_RECORDS SUPPLIED_.
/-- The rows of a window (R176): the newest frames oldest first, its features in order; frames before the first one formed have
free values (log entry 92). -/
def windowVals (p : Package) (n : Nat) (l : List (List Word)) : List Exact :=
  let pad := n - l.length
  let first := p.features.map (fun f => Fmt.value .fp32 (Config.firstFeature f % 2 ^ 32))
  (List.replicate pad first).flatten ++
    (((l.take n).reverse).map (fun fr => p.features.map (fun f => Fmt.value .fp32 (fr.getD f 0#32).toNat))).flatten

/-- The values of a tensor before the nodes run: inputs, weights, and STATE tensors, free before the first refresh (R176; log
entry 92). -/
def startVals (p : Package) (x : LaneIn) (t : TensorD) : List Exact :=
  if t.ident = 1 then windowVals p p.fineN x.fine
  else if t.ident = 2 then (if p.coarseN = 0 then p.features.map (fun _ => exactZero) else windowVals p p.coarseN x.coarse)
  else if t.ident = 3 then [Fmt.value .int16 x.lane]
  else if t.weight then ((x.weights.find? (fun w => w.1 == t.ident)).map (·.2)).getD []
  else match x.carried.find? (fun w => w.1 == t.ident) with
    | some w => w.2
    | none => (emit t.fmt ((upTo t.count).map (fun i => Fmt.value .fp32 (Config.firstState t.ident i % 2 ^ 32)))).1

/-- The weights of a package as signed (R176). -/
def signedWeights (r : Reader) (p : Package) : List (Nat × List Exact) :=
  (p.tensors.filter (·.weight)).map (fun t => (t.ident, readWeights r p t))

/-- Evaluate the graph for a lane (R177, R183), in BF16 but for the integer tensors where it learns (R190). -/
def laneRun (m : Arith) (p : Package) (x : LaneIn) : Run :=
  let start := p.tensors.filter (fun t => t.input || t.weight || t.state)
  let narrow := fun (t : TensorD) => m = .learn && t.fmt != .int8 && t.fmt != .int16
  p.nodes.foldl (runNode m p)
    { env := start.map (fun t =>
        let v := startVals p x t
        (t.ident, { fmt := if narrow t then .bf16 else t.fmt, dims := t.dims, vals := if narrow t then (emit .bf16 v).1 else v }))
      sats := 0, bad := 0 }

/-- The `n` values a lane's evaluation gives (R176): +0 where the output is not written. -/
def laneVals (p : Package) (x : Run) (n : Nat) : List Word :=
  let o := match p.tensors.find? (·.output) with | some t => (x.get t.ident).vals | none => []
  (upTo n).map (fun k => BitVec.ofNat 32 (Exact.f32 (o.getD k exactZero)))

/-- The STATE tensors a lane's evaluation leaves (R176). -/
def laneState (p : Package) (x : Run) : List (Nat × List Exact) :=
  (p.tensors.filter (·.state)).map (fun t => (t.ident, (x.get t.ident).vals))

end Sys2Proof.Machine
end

_WHAT YOU SHOULD DO_. Set down the entries again exactly as they are.

_ANSWER BOX_.
/-- The rows of a window (R176): the newest frames oldest first, its features in order; frames before the first one formed have
free values (log entry 92). -/
def windowVals (p : Package) (n : Nat) (l : List (List Word)) : List Exact :=
  let pad := n - l.length
  let first := p.features.map (fun f => Fmt.value .fp32 (Config.firstFeature f % 2 ^ 32))
  (List.replicate pad first).flatten ++
    (((l.take n).reverse).map (fun fr => p.features.map (fun f => Fmt.value .fp32 (fr.getD f 0#32).toNat))).flatten

/-- The values of a tensor before the nodes run: inputs, weights, and STATE tensors, free before the first refresh (R176; log
entry 92). -/
def startVals (p : Package) (x : LaneIn) (t : TensorD) : List Exact :=
  if t.ident = 1 then windowVals p p.fineN x.fine
  else if t.ident = 2 then (if p.coarseN = 0 then p.features.map (fun _ => exactZero) else windowVals p p.coarseN x.coarse)
  else if t.ident = 3 then [Fmt.value .int16 x.lane]
  else if t.weight then ((x.weights.find? (fun w => w.1 == t.ident)).map (·.2)).getD []
  else match x.carried.find? (fun w => w.1 == t.ident) with
    | some w => w.2
    | none => (emit t.fmt ((upTo t.count).map (fun i => Fmt.value .fp32 (Config.firstState t.ident i % 2 ^ 32)))).1

/-- The weights of a package as signed (R176). -/
def signedWeights (r : Reader) (p : Package) : List (Nat × List Exact) :=
  (p.tensors.filter (·.weight)).map (fun t => (t.ident, readWeights r p t))

/-- Evaluate the graph for a lane (R177, R183), in BF16 but for the integer tensors where it learns (R190). -/
def laneRun (m : Arith) (p : Package) (x : LaneIn) : Run :=
  let start := p.tensors.filter (fun t => t.input || t.weight || t.state)
  let narrow := fun (t : TensorD) => m = .learn && t.fmt != .int8 && t.fmt != .int16
  p.nodes.foldl (runNode m p)
    { env := start.map (fun t =>
        let v := startVals p x t
        (t.ident, { fmt := if narrow t then .bf16 else t.fmt, dims := t.dims, vals := if narrow t then (emit .bf16 v).1 else v }))
      sats := 0, bad := 0 }

/-- The `n` values a lane's evaluation gives (R176): +0 where the output is not written. -/
def laneVals (p : Package) (x : Run) (n : Nat) : List Word :=
  let o := match p.tensors.find? (·.output) with | some t => (x.get t.ident).vals | none => []
  (upTo n).map (fun k => BitVec.ofNat 32 (Exact.f32 (o.getD k exactZero)))

/-- The STATE tensors a lane's evaluation leaves (R176). -/
def laneState (p : Package) (x : Run) : List (Nat × List Exact) :=
  (p.tensors.filter (·.state)).map (fun t => (t.ident, (x.get t.ident).vals))

end Sys2Proof.Machine
end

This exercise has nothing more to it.